---------- Entries supplied

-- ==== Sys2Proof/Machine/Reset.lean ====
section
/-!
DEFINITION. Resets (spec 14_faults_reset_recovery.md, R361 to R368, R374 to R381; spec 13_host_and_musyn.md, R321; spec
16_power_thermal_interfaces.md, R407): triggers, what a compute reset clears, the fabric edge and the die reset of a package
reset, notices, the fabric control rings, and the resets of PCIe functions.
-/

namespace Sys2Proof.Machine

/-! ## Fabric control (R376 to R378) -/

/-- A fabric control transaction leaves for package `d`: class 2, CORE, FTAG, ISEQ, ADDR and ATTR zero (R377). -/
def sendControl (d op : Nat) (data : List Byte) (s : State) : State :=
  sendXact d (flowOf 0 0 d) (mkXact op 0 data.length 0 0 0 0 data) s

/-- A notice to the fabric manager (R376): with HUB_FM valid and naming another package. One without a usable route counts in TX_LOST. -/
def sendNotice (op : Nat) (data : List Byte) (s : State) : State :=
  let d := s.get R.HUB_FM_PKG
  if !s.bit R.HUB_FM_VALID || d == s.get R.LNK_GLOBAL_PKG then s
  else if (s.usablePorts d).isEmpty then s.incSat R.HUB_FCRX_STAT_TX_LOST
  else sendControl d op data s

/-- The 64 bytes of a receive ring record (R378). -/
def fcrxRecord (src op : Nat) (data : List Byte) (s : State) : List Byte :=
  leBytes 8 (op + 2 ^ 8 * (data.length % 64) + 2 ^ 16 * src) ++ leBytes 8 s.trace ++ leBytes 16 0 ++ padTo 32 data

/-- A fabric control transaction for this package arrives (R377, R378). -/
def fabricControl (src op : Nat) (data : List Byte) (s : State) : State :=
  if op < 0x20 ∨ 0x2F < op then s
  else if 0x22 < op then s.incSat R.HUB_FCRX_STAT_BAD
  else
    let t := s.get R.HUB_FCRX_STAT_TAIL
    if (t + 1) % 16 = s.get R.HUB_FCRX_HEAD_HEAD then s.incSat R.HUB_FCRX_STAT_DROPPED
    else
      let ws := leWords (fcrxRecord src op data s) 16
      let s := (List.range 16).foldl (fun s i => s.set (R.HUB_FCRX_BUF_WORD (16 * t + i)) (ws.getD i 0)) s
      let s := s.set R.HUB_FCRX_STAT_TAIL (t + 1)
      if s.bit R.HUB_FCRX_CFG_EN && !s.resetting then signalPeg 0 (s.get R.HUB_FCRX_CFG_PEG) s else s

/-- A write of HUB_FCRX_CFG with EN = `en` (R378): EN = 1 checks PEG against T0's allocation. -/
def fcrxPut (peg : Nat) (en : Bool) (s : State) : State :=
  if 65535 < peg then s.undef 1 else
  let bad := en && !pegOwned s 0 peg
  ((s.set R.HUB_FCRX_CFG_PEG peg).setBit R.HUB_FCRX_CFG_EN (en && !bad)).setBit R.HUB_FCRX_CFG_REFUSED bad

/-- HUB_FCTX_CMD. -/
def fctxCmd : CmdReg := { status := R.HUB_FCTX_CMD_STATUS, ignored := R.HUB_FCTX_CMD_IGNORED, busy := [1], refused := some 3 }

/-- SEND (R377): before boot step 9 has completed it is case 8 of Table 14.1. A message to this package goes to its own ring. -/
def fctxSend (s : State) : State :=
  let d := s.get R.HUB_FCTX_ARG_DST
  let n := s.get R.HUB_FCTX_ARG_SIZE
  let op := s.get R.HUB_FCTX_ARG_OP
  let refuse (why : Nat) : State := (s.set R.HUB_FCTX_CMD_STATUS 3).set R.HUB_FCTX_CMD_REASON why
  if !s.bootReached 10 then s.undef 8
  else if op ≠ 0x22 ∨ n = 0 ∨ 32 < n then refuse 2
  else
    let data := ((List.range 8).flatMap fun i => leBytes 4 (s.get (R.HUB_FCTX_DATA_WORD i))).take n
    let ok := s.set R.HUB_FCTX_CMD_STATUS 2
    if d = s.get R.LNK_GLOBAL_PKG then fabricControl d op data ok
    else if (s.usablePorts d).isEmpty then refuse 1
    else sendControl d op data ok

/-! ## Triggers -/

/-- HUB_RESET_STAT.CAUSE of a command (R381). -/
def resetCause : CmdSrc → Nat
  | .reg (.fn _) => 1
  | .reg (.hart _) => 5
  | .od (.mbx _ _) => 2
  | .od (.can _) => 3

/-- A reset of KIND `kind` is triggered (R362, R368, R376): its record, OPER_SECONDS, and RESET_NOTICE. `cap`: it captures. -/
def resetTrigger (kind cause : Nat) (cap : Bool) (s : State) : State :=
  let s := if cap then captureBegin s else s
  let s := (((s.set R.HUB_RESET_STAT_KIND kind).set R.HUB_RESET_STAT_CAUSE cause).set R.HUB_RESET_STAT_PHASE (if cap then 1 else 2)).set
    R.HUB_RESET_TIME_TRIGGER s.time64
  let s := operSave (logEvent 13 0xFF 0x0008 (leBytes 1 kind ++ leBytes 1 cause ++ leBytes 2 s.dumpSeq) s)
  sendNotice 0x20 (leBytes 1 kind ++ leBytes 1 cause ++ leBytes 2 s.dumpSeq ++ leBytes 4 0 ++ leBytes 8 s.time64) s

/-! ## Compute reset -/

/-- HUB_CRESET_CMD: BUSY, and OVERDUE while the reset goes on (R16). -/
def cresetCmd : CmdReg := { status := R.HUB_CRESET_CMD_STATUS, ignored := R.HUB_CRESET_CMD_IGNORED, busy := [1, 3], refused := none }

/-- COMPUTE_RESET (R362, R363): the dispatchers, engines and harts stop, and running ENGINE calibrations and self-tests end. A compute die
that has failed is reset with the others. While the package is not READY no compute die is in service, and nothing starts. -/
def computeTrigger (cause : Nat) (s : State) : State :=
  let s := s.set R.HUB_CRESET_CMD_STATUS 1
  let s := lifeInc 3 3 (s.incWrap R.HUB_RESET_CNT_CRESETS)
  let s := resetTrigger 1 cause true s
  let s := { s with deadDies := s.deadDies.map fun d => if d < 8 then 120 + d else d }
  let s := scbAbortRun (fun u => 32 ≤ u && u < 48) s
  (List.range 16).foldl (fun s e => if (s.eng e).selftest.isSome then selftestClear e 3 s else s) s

--------------------

Using the records above, set down exactly the lines from the one with "def sendControl (d" through the one with "let ws := leWords", inclusive, and nothing more.

def sendControl (d op : Nat) (data : List Byte) (s : State) : State :=
  sendXact d (flowOf 0 0 d) (mkXact op 0 data.length 0 0 0 0 data) s

/-- A notice to the fabric manager (R376): with HUB_FM valid and naming another package. One without a usable route counts in TX_LOST. -/
def sendNotice (op : Nat) (data : List Byte) (s : State) : State :=
  let d := s.get R.HUB_FM_PKG
  if !s.bit R.HUB_FM_VALID || d == s.get R.LNK_GLOBAL_PKG then s
  else if (s.usablePorts d).isEmpty then s.incSat R.HUB_FCRX_STAT_TX_LOST
  else sendControl d op data s

/-- The 64 bytes of a receive ring record (R378). -/
def fcrxRecord (src op : Nat) (data : List Byte) (s : State) : List Byte :=
  leBytes 8 (op + 2 ^ 8 * (data.length % 64) + 2 ^ 16 * src) ++ leBytes 8 s.trace ++ leBytes 16 0 ++ padTo 32 data

/-- A fabric control transaction for this package arrives (R377, R378). -/
def fabricControl (src op : Nat) (data : List Byte) (s : State) : State :=
  if op < 0x20 ∨ 0x2F < op then s
  else if 0x22 < op then s.incSat R.HUB_FCRX_STAT_BAD
  else
    let t := s.get R.HUB_FCRX_STAT_TAIL
    if (t + 1) % 16 = s.get R.HUB_FCRX_HEAD_HEAD then s.incSat R.HUB_FCRX_STAT_DROPPED
    else
      let ws := leWords (fcrxRecord src op data s) 16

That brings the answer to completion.